## YOUR OBJECTIVE
Reproduce word for word, from the entries below, the line with "decide (y.1 <", the line with "let s := ((s.set F.BOOT_STS.PATH", and every line between them, and nothing more.
• • • • • • •
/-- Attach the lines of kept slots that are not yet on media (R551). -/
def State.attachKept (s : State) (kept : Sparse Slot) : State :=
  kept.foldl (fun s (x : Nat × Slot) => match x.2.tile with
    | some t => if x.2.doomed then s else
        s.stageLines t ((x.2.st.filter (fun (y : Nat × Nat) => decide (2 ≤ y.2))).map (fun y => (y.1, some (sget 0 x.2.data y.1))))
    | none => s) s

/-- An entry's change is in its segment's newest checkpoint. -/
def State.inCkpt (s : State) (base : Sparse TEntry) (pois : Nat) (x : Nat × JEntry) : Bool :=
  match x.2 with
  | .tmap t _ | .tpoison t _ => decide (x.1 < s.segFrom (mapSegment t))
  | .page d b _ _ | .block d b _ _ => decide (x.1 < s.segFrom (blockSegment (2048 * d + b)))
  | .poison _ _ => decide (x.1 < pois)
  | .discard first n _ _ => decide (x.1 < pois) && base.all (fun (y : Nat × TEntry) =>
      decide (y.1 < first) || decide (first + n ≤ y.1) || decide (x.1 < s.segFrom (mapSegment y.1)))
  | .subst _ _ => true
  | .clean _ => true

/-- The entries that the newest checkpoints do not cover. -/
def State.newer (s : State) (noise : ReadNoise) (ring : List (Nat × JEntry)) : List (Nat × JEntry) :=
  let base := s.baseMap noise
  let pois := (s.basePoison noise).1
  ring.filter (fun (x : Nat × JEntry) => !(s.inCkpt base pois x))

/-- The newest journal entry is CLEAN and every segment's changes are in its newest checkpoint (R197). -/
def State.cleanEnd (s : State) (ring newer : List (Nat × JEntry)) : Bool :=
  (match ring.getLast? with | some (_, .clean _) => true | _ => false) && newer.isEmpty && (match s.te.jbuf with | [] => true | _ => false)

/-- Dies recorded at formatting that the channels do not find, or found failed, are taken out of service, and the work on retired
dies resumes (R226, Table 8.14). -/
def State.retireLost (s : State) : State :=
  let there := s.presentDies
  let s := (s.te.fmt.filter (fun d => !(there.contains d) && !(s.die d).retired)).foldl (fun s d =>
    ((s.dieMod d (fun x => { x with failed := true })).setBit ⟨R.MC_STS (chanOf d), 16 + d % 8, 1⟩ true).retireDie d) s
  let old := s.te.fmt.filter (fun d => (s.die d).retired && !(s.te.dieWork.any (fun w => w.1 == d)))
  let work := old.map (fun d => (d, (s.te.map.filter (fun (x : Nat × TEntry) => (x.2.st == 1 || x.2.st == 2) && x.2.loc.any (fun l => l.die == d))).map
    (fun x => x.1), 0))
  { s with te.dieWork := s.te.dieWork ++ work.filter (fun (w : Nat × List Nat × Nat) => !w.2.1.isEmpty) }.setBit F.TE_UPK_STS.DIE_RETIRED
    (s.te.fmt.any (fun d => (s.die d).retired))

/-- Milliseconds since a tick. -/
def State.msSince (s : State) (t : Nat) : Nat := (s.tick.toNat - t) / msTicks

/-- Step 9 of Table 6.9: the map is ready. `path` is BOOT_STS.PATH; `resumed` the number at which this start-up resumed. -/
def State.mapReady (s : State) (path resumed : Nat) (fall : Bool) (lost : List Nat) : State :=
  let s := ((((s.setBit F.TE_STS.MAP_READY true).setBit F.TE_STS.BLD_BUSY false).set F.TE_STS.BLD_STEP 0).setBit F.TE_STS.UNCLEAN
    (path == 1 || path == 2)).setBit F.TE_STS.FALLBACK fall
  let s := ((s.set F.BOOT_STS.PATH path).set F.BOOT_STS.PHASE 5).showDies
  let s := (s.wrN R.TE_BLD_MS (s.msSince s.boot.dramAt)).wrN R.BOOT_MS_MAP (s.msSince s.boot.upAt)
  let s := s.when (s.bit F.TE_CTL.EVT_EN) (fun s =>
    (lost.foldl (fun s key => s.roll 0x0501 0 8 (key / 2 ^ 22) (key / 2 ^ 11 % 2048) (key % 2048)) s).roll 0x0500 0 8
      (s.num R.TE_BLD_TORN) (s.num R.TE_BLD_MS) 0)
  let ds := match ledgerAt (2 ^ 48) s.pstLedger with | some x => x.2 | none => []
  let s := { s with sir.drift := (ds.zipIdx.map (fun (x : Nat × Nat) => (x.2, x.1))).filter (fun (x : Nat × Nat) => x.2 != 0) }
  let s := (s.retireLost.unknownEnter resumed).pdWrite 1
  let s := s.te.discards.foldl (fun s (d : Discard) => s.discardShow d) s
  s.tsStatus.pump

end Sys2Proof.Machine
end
• • • • • • •
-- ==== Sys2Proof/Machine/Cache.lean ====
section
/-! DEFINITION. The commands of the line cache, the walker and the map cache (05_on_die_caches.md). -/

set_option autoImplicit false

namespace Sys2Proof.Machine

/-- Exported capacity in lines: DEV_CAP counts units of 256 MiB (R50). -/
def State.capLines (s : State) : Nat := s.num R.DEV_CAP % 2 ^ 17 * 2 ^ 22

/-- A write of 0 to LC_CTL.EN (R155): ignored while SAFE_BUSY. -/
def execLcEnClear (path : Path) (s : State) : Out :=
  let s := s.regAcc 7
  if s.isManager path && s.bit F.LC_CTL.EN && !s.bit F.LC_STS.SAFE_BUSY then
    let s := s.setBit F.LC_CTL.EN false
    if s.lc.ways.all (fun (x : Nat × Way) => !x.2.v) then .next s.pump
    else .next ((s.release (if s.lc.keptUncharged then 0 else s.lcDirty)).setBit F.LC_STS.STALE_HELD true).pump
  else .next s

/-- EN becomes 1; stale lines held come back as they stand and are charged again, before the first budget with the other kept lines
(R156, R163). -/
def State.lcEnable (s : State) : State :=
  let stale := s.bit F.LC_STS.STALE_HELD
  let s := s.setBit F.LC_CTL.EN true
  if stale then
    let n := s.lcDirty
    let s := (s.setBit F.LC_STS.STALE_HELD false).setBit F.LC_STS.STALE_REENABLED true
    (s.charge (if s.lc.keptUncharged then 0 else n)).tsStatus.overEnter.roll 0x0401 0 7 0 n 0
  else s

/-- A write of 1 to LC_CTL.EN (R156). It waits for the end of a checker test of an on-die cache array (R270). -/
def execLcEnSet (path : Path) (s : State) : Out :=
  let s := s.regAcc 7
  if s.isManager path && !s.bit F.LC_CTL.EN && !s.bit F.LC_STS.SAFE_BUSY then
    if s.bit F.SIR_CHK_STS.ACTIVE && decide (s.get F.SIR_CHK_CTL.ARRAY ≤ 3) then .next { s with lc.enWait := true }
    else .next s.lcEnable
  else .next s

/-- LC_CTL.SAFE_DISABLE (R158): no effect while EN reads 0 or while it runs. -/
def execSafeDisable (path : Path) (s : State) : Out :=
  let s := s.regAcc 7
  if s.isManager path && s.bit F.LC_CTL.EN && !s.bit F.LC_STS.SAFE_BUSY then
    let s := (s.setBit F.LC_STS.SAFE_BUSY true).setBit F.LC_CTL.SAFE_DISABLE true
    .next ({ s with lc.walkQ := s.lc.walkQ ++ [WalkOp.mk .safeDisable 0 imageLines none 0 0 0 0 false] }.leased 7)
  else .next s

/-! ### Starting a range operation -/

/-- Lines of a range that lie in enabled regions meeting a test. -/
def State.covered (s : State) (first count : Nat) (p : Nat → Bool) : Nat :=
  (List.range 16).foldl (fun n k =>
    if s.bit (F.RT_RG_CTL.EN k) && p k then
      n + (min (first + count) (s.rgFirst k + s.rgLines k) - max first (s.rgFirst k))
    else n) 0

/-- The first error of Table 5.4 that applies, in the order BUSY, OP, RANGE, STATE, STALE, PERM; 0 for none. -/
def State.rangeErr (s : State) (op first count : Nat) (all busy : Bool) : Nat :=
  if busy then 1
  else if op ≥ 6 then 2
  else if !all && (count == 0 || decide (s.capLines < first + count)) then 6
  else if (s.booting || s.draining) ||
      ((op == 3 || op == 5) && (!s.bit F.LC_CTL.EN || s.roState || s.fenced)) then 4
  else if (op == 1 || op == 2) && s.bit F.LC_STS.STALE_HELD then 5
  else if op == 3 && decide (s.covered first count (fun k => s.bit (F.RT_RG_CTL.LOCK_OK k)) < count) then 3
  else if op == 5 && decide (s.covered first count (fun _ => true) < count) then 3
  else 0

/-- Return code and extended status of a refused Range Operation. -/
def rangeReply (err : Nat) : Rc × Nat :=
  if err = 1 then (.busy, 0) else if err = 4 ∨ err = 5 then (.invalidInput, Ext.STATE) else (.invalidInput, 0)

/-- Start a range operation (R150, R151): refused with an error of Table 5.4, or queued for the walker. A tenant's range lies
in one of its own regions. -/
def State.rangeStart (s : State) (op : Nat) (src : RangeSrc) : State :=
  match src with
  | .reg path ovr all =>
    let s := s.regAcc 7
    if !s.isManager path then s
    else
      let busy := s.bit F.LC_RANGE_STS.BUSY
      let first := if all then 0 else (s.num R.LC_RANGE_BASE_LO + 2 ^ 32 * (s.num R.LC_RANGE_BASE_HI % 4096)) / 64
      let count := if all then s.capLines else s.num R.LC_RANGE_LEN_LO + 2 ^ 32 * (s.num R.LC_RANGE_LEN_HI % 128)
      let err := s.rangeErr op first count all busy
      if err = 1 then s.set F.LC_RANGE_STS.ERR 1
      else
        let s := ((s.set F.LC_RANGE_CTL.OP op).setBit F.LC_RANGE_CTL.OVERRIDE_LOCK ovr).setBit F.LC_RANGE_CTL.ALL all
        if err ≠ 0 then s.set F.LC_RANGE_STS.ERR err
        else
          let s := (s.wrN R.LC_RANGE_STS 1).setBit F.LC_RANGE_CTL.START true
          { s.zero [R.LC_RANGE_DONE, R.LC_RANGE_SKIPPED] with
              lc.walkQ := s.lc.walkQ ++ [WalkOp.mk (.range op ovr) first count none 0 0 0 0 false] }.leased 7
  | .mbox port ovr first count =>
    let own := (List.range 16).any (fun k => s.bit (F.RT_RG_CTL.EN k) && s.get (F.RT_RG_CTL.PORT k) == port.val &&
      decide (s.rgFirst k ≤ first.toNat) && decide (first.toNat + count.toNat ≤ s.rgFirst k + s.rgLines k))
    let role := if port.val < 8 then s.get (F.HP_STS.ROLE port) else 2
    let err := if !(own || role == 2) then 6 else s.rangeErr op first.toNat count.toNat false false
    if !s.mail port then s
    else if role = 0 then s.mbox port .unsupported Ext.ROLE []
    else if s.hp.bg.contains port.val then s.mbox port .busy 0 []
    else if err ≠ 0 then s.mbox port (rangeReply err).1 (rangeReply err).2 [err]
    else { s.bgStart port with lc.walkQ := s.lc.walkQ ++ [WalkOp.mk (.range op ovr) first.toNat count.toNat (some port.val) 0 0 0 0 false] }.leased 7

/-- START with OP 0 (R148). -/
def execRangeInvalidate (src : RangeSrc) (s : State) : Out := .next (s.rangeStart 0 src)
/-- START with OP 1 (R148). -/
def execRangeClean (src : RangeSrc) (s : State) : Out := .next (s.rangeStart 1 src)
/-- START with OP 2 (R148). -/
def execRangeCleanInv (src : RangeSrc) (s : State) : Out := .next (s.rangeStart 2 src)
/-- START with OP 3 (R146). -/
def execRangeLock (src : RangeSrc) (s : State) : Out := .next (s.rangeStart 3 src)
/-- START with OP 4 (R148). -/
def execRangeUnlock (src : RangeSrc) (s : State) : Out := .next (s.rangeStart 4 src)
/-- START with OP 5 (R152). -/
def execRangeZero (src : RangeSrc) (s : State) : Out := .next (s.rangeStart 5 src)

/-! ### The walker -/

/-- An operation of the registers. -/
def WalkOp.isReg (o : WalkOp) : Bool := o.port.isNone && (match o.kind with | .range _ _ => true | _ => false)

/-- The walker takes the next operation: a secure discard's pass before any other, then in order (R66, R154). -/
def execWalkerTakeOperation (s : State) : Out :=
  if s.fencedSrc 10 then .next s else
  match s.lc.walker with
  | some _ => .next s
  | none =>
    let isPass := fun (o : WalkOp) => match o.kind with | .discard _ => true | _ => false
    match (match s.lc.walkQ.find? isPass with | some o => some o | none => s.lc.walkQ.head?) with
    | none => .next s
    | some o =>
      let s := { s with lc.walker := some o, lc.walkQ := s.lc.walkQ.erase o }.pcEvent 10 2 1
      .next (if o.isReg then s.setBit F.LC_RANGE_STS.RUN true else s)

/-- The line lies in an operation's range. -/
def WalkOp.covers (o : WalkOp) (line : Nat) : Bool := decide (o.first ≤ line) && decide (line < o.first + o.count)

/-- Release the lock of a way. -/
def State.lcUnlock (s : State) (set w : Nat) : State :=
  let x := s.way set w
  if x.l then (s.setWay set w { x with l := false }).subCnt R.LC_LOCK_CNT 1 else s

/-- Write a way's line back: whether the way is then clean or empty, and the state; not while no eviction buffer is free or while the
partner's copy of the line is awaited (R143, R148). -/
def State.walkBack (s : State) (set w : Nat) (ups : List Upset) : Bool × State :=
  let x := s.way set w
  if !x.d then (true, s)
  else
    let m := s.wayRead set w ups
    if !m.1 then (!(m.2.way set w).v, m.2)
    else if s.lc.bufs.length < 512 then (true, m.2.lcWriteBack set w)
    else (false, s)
• • • • • • •
## RESPONSE FOR THIS EXERCISE
      decide (y.1 < first) || decide (first + n ≤ y.1) || decide (x.1 < s.segFrom (mapSegment y.1)))
  | .subst _ _ => true
  | .clean _ => true

/-- The entries that the newest checkpoints do not cover. -/
def State.newer (s : State) (noise : ReadNoise) (ring : List (Nat × JEntry)) : List (Nat × JEntry) :=
  let base := s.baseMap noise
  let pois := (s.basePoison noise).1
  ring.filter (fun (x : Nat × JEntry) => !(s.inCkpt base pois x))

/-- The newest journal entry is CLEAN and every segment's changes are in its newest checkpoint (R197). -/
def State.cleanEnd (s : State) (ring newer : List (Nat × JEntry)) : Bool :=
  (match ring.getLast? with | some (_, .clean _) => true | _ => false) && newer.isEmpty && (match s.te.jbuf with | [] => true | _ => false)

/-- Dies recorded at formatting that the channels do not find, or found failed, are taken out of service, and the work on retired
dies resumes (R226, Table 8.14). -/
def State.retireLost (s : State) : State :=
  let there := s.presentDies
  let s := (s.te.fmt.filter (fun d => !(there.contains d) && !(s.die d).retired)).foldl (fun s d =>
    ((s.dieMod d (fun x => { x with failed := true })).setBit ⟨R.MC_STS (chanOf d), 16 + d % 8, 1⟩ true).retireDie d) s
  let old := s.te.fmt.filter (fun d => (s.die d).retired && !(s.te.dieWork.any (fun w => w.1 == d)))
  let work := old.map (fun d => (d, (s.te.map.filter (fun (x : Nat × TEntry) => (x.2.st == 1 || x.2.st == 2) && x.2.loc.any (fun l => l.die == d))).map
    (fun x => x.1), 0))
  { s with te.dieWork := s.te.dieWork ++ work.filter (fun (w : Nat × List Nat × Nat) => !w.2.1.isEmpty) }.setBit F.TE_UPK_STS.DIE_RETIRED
    (s.te.fmt.any (fun d => (s.die d).retired))

/-- Milliseconds since a tick. -/
def State.msSince (s : State) (t : Nat) : Nat := (s.tick.toNat - t) / msTicks

/-- Step 9 of Table 6.9: the map is ready. `path` is BOOT_STS.PATH; `resumed` the number at which this start-up resumed. -/
def State.mapReady (s : State) (path resumed : Nat) (fall : Bool) (lost : List Nat) : State :=
  let s := ((((s.setBit F.TE_STS.MAP_READY true).setBit F.TE_STS.BLD_BUSY false).set F.TE_STS.BLD_STEP 0).setBit F.TE_STS.UNCLEAN
    (path == 1 || path == 2)).setBit F.TE_STS.FALLBACK fall
  let s := ((s.set F.BOOT_STS.PATH path).set F.BOOT_STS.PHASE 5).showDies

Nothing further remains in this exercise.